Она машинально раскрыла на середине затрепанный томик, но, мельком заглянув в него, захлопнула его и отложила прочь. Печально-грустно улыбнулась чему-то.
– Вы отдохнули б, – сказала Люба. – Не переутомляйтесь…
– Да, голубушка, благодарю. – И Нина Федоровна призналась: – Отчего я эти дни досадовала, злилась на себя (и сейчас жалею сильно) – оттого, что еще посмотрели – вместе с Колей – у вас, в Ленинграде. Иностранный фильм «Это было в сочельник». Что, не видели его? Ну, верно, пронюхали, что не стоящий…
– Вероятно, недосуг был…
– А мою-то бдительность невзначай усыпило такое безобидное название. Я влипла по уши. И горела со стыда: я же, мать, воссиживала рядом с Колей в зрительном зале и заодно с ним глазела на фривольные сценки… Получалось, что я самолично это одобряла… Ну, пока он в коридоре, покажу вам снимки моих взрослых сыновей. – Она вынула из сумочки фотографии и протянула их Любе: – Этот, старший, – Леня. А этот, средний, – Саня. К нему-то мы и едем. – Глубоко вздохнув, она от волнения привстала. Опять села. Пришла в себя. – И, значит, вот Тихон, мой благоверный. Как однажды философствовал, я слышала, один забавненький старик: «У меня детей трое – два офицера и один сын…»

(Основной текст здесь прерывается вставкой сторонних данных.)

/-- Marked in the opcode map as ending its clause (R188, R200). -/
def Instr.ends : Instr → Bool
  | .bra _ _ _ _ => true
  | .brc _ _ _ _ => true
  | .br4 _ _ _ _ _ _ _ _ _ _ _ => true
  | .switch _ _ _ _ _ _ => true
  | .call _ _ => true
  | .callReg _ _ => true
  | .ret _ => true
  | .exit _ => true
  | .nop _ => false
  | .yield _ => true
  | .slpt _ _ => false
  | .waitk _ _ _ => false
  | .trap _ _ => true
  | .gset _ _ _ _ _ => false
  | .region _ => false
  | .dsync _ => false
  | .srd _ _ _ => false
  | .swr _ _ _ => false
  | .rft _ => true
  | .psrd _ _ _ => false
  | .pswr _ _ _ => false
  | .halt _ => true
  | .snap _ => false
  | .prft _ => true
  | .sadd _ _ _ _ _ _ => false
  | .ssub _ _ _ _ _ _ => false
  | .smul _ _ _ _ _ _ => false
  | .smulh _ _ _ _ _ => false
  | .smad _ _ _ _ _ _ _ => false
  | .sand _ _ _ _ _ => false
  | .sor _ _ _ _ _ => false
  | .sxor _ _ _ _ _ => false
  | .sshl _ _ _ _ _ => false
  | .sshr _ _ _ _ _ => false
  | .ssar _ _ _ _ _ => false
  | .smin _ _ _ _ _ => false
  | .smax _ _ _ _ _ => false
  | .scmp _ _ _ _ _ _ => false
  | .ssel _ _ _ _ _ _ => false
  | .smov _ _ _ _ => false
  | .smovi _ _ _ => false
  | .smovh _ _ _ _ => false
  | .spop _ _ _ _ => false
  | .sclz _ _ _ _ => false
  | .sbfe _ _ _ _ _ => false
  | .sbfi _ _ _ _ _ _ => false
  | .sld _ _ _ _ _ _ => false
  | .sst _ _ _ _ _ => false
  | .pset _ _ _ => false
  | .pand _ _ _ _ _ _ => false
  | .por _ _ _ _ _ _ => false
  | .pxor _ _ _ _ _ _ => false
  | .pnot _ _ _ => false
  | .pmov _ _ _ _ => false
  | .pany _ _ _ _ => false
  | .qcmp _ _ _ _ _ _ => false
  | .qand _ _ _ _ _ => false
  | .qor _ _ _ _ _ => false
  | .qnot _ _ _ => false
  | .qblend _ _ _ _ _ => false
  | .qdraw _ _ _ _ => false
  | .qgrad _ _ _ => false
  | .qmov _ _ _ _ => false
  | .qlin _ _ _ _ _ => false
  | .vadd _ _ _ _ _ _ => false
  | .vsub _ _ _ _ _ _ => false
  | .vmul _ _ _ _ _ _ => false
  | .vmulh _ _ _ _ _ => false
  | .vmad _ _ _ _ _ _ _ => false
  | .vand _ _ _ _ _ => false
  | .vor _ _ _ _ _ => false
  | .vxor _ _ _ _ _ => false
  | .vnot _ _ _ _ => false
  | .vshl _ _ _ _ _ => false
  | .vshr _ _ _ _ _ => false
  | .vsar _ _ _ _ _ => false
  | .vmin _ _ _ _ _ => false
  | .vmax _ _ _ _ _ => false
  | .vabs _ _ _ _ _ => false
  | .vcmp _ _ _ _ _ _ => false
  | .vsel _ _ _ _ _ _ _ => false
  | .vmov _ _ _ _ => false
  | .vmovi _ _ _ => false
  | .vpop _ _ _ _ => false
  | .vclz _ _ _ _ => false
  | .vbfe _ _ _ _ _ => false
  | .vbfi _ _ _ _ _ _ => false
  | .fadd _ _ _ _ _ _ _ => false
  | .fsub _ _ _ _ _ _ _ => false
  | .fmul _ _ _ _ _ _ _ => false
  | .ffma _ _ _ _ _ _ _ _ => false
  | .fmin _ _ _ _ => false
  | .fmax _ _ _ _ => false
  | .fcmp _ _ _ _ _ => false
  | .frcp _ _ _ => false
  | .frsq _ _ _ => false
  | .fsqrt _ _ _ => false
  | .fexp2 _ _ _ => false
  | .flog2 _ _ _ => false
  | .frnd _ _ _ _ => false
  | .fclass _ _ _ => false
  | .hfma2 _ _ _ _ _ _ _ _ _ => false
  | .cvt _ _ _ _ _ _ _ _ _ => false
  | .cvtpk _ _ _ _ _ _ _ _ => false
  | .cvtmx _ _ _ _ _ _ _ _ => false
  | .cvtl6 _ _ _ _ _ _ _ _ => false
  | .vshf _ _ _ _ _ => false
  | .vbcst _ _ _ _ => false
  | .vred _ _ _ _ _ _ => false
  | .vscan _ _ _ _ _ _ _ => false
  | .vbal _ _ _ _ _ => false
  | .vrdl _ _ _ _ => false
  | .vwrl _ _ _ _ => false
  | .ld _ _ _ _ _ _ => false
  | .st _ _ _ _ _ _ => false
  | .lds _ _ _ _ => false
  | .sts _ _ _ _ _ => false
  | .atom _ _ _ _ _ => false
  | .acas _ _ _ _ => false
  | .fatom _ _ _ _ _ => false
  | .acq _ => false
  | .rel _ => false
  | .cmo _ _ _ _ _ => false
  | .cmoBmp _ _ _ _ => false
  | .pref _ _ _ => false
  | .gdld _ _ _ => false
  | .ild _ _ _ _ _ => false
  | .ildg _ _ _ _ _ => false
  | .ispl _ _ _ _ _ => false
  | .hins _ _ _ _ _ => false
  | .hfind _ _ _ _ => false
  | .nbr _ _ _ _ => false
  | .hframe _ _ _ => false
  | .cpy _ _ _ _ _ _ _ _ _ _ _ => false
  | .cpyr _ _ _ _ _ _ _ _ _ _ _ => false
  | .binit _ _ _ => false
  | .barr _ _ => false
  | .bwait _ _ => false
  | .btest _ _ _ => false
  | .bjoin _ _ => false
  | .bleave _ _ => false
  | .mma _ _ _ _ _ _ _ _ _ _ => false
  | .mzero _ _ => false
  | .mlda _ _ _ _ _ => false
  | .msta _ _ _ _ _ _ _ => false
  | .wbld _ _ _ => false
  | .msec _ _ => false
  | .mend _ => false
  | .xprog _ _ _ => false
  | .xmv _ _ _ _ => false
  | .xcal _ _ _ => false
  | .xref _ _ _ _ => false
  | .accept _ _ _ => false
  | .tbind _ _ _ _ _ => false
  | .tq _ _ _ _ _ => false
  | .tqm _ _ _ _ _ _ => false
  | .nlaunch _ _ _ _ _ _ => false
  | .post _ _ _ => false
  | .clauseHeader _ _ => false
  | .rotationBlockTimeout _ _ => false
  | .forcedIssue _ => false
  | .promiseCheck _ => false
  | .slptWake _ _ => false
  | .loadDataReturn _ _ => false
  | .storeRegister _ _ _ => false
  | .atomicPerform _ _ => false
  | .mshrGrant _ _ => false
  | .mshrAgeHold _ => false
  | .cmoComplete _ => false
  | .gdldDataArrival _ => false
  | .splatAddArrival _ _ => false
  | .hinsBucketStep _ _ => false
  | .hframeApply _ => false
  | .copyIssueProbe _ _ => false
  | .copyComplete _ => false
  | .guardSlotRead _ => false
  | .cpyrPartApply _ _ => false
  | .matrixPassGrant _ => false
  | .matrixEntryAged _ => false
  | .mmaComplete _ => false
  | .tileRowComplete _ => false
  | .wbldComplete _ => false
  | .xprogDone _ => false
  | .xmvPassDone _ => false
  | .xcalDone _ => false
  | .xrefDone _ => false
  | .tbindCopyDone _ => false
  | .tqDone _ => false
  | .detSyncEffect _ _ => false
  | .qtailWrite _ _ => false
  | .commandNop _ => false
  | .commandLaunch _ => false
  | .commandReplay _ => false
  | .queueStarvationTimeout _ => false
  | .windowFreeAdmit _ => false
  | .blockPlace _ _ => false
  | .caravanPlace _ _ => false
  | .blockWaitTimeout _ _ => false
  | .caravanWaitTimeout _ _ => false
  | .nodeKernel _ _ => false
  | .nodeCellar _ _ => false
  | .nodeCopy _ _ => false
  | .nodeHostwait _ _ => false
  | .nodeCond _ _ => false
  | .nodeEvent _ _ => false
  | .nodeComplete _ _ => false
  | .rheadWrite _ _ => false
  | .eventRecordWrite _ => false
  | .ringCoalesceTimeout _ => false
  | .pctlPreWrite _ => false
  | .partitionHalted _ => false
  | .shadowSaveDone _ => false
  | .drainDone _ => false
  | .pctlResumeWrite _ => false
  | .restoreDone _ => false
  | .xareleaseWrite _ => false
  | .shadowwaysWrite _ => false
  | .cmapWrite _ => false
  | .xlstatRfailClear _ => false
  | .registerWrite _ _ => false
  | .atsTranslationCompletion _ _ _ _ _ _ _ => false
  | .atsCompletionTimeout _ _ => false
  | .pageRequestGroupSend => false
  | .prgResponseSuccess _ => false
  | .prgResponseInvalidRequest _ => false
  | .prgResponseFailure _ => false
  | .atsInvalidateRequest _ _ _ => false
  | .regionRequeue _ => false
  | .hostAtomicopCompletion _ _ _ => false
  | .hostFlushReadCompletion _ => false
  | .peerAcknowledge _ => false
  | .hostBar2Read _ _ => false
  | .hostBar2Write _ _ => false
  | .peerAccessIn _ => false
  | .cellarJobStart _ => false
  | .cellarDot _ => false
  | .cellarSegsum _ => false
  | .cellarAdamw _ => false
  | .cellarRapply _ _ => false
  | .cellarFill _ => false
  | .cellarJobComplete _ => false
  | .sequenceEntryFree _ => false
  | .powerOnReset => false
  | .attcmdWrite _ => false
  | .attestationReport => false
  | .linkPortStateChange _ _ => false
  | .linkFlitReplay _ => false
  | .uncorrectableError _ => false
  | .correctableError => false
  | .clusterFailure _ => false
  | .cellarUnitFailure _ => false
  | .dramRowFailure _ => false
  | .l2WayFailure => false
  | .snapInEdge => false
  | .snaptrigWrite _ => false
  | .snapctlFullClear => false
  | .snapOutRelease => false
  | .plimitWrite _ => false
  | .throttleStepDown _ => false
  | .throttleRestore _ => false
  | .thermalTrip => false
  | .hardwarePrefetch _ _ _ => false
  | .mergeTableAgeHold => false
  | .hostPeerLoadCompletion _ => false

На фотоснимках оба брата были в курсантской форме. У первого, с простоватым крупным лицом, с несколько расплывчатыми чертами, был откровенный и приятный взгляд; у второго же – лицо тоньше, интеллигентнее, с затаенной скрытностью, хотя оба они внешне походили на отца. А тот, еще молодцевато-молодой, серьезно глядел с пожелтевшей карточки, заснятый вместе с доверчиво приклоненной к нему темноглазой девушкой в матроске, т.е. Ниной Федоровной, еще в предвоенное время – в гимнастерке без погон, но с петлицами и портупеей через плечо.
– Моя мать – любительница снимков: копит их, бережет, – простодушно сказала Люба, возвращая фотографии их владелице.
– Ей, должно быть, память дорога, – заступилась Нина Федоровна. – Живой ведь человек.
– Да, занятно: она выудит их из шкатулки, засядет и начнет по-новому разглядывать и комментировать их для меня и брата моего. О, какой веселой и задорной я была! А вот я в год замужества: видите, уже заметно сникла… А это – мой первый ухажер, Денис Петрович. Очаровашка, верно?.. А тут мы – послеблокадные немощи… Накаруселились сполна…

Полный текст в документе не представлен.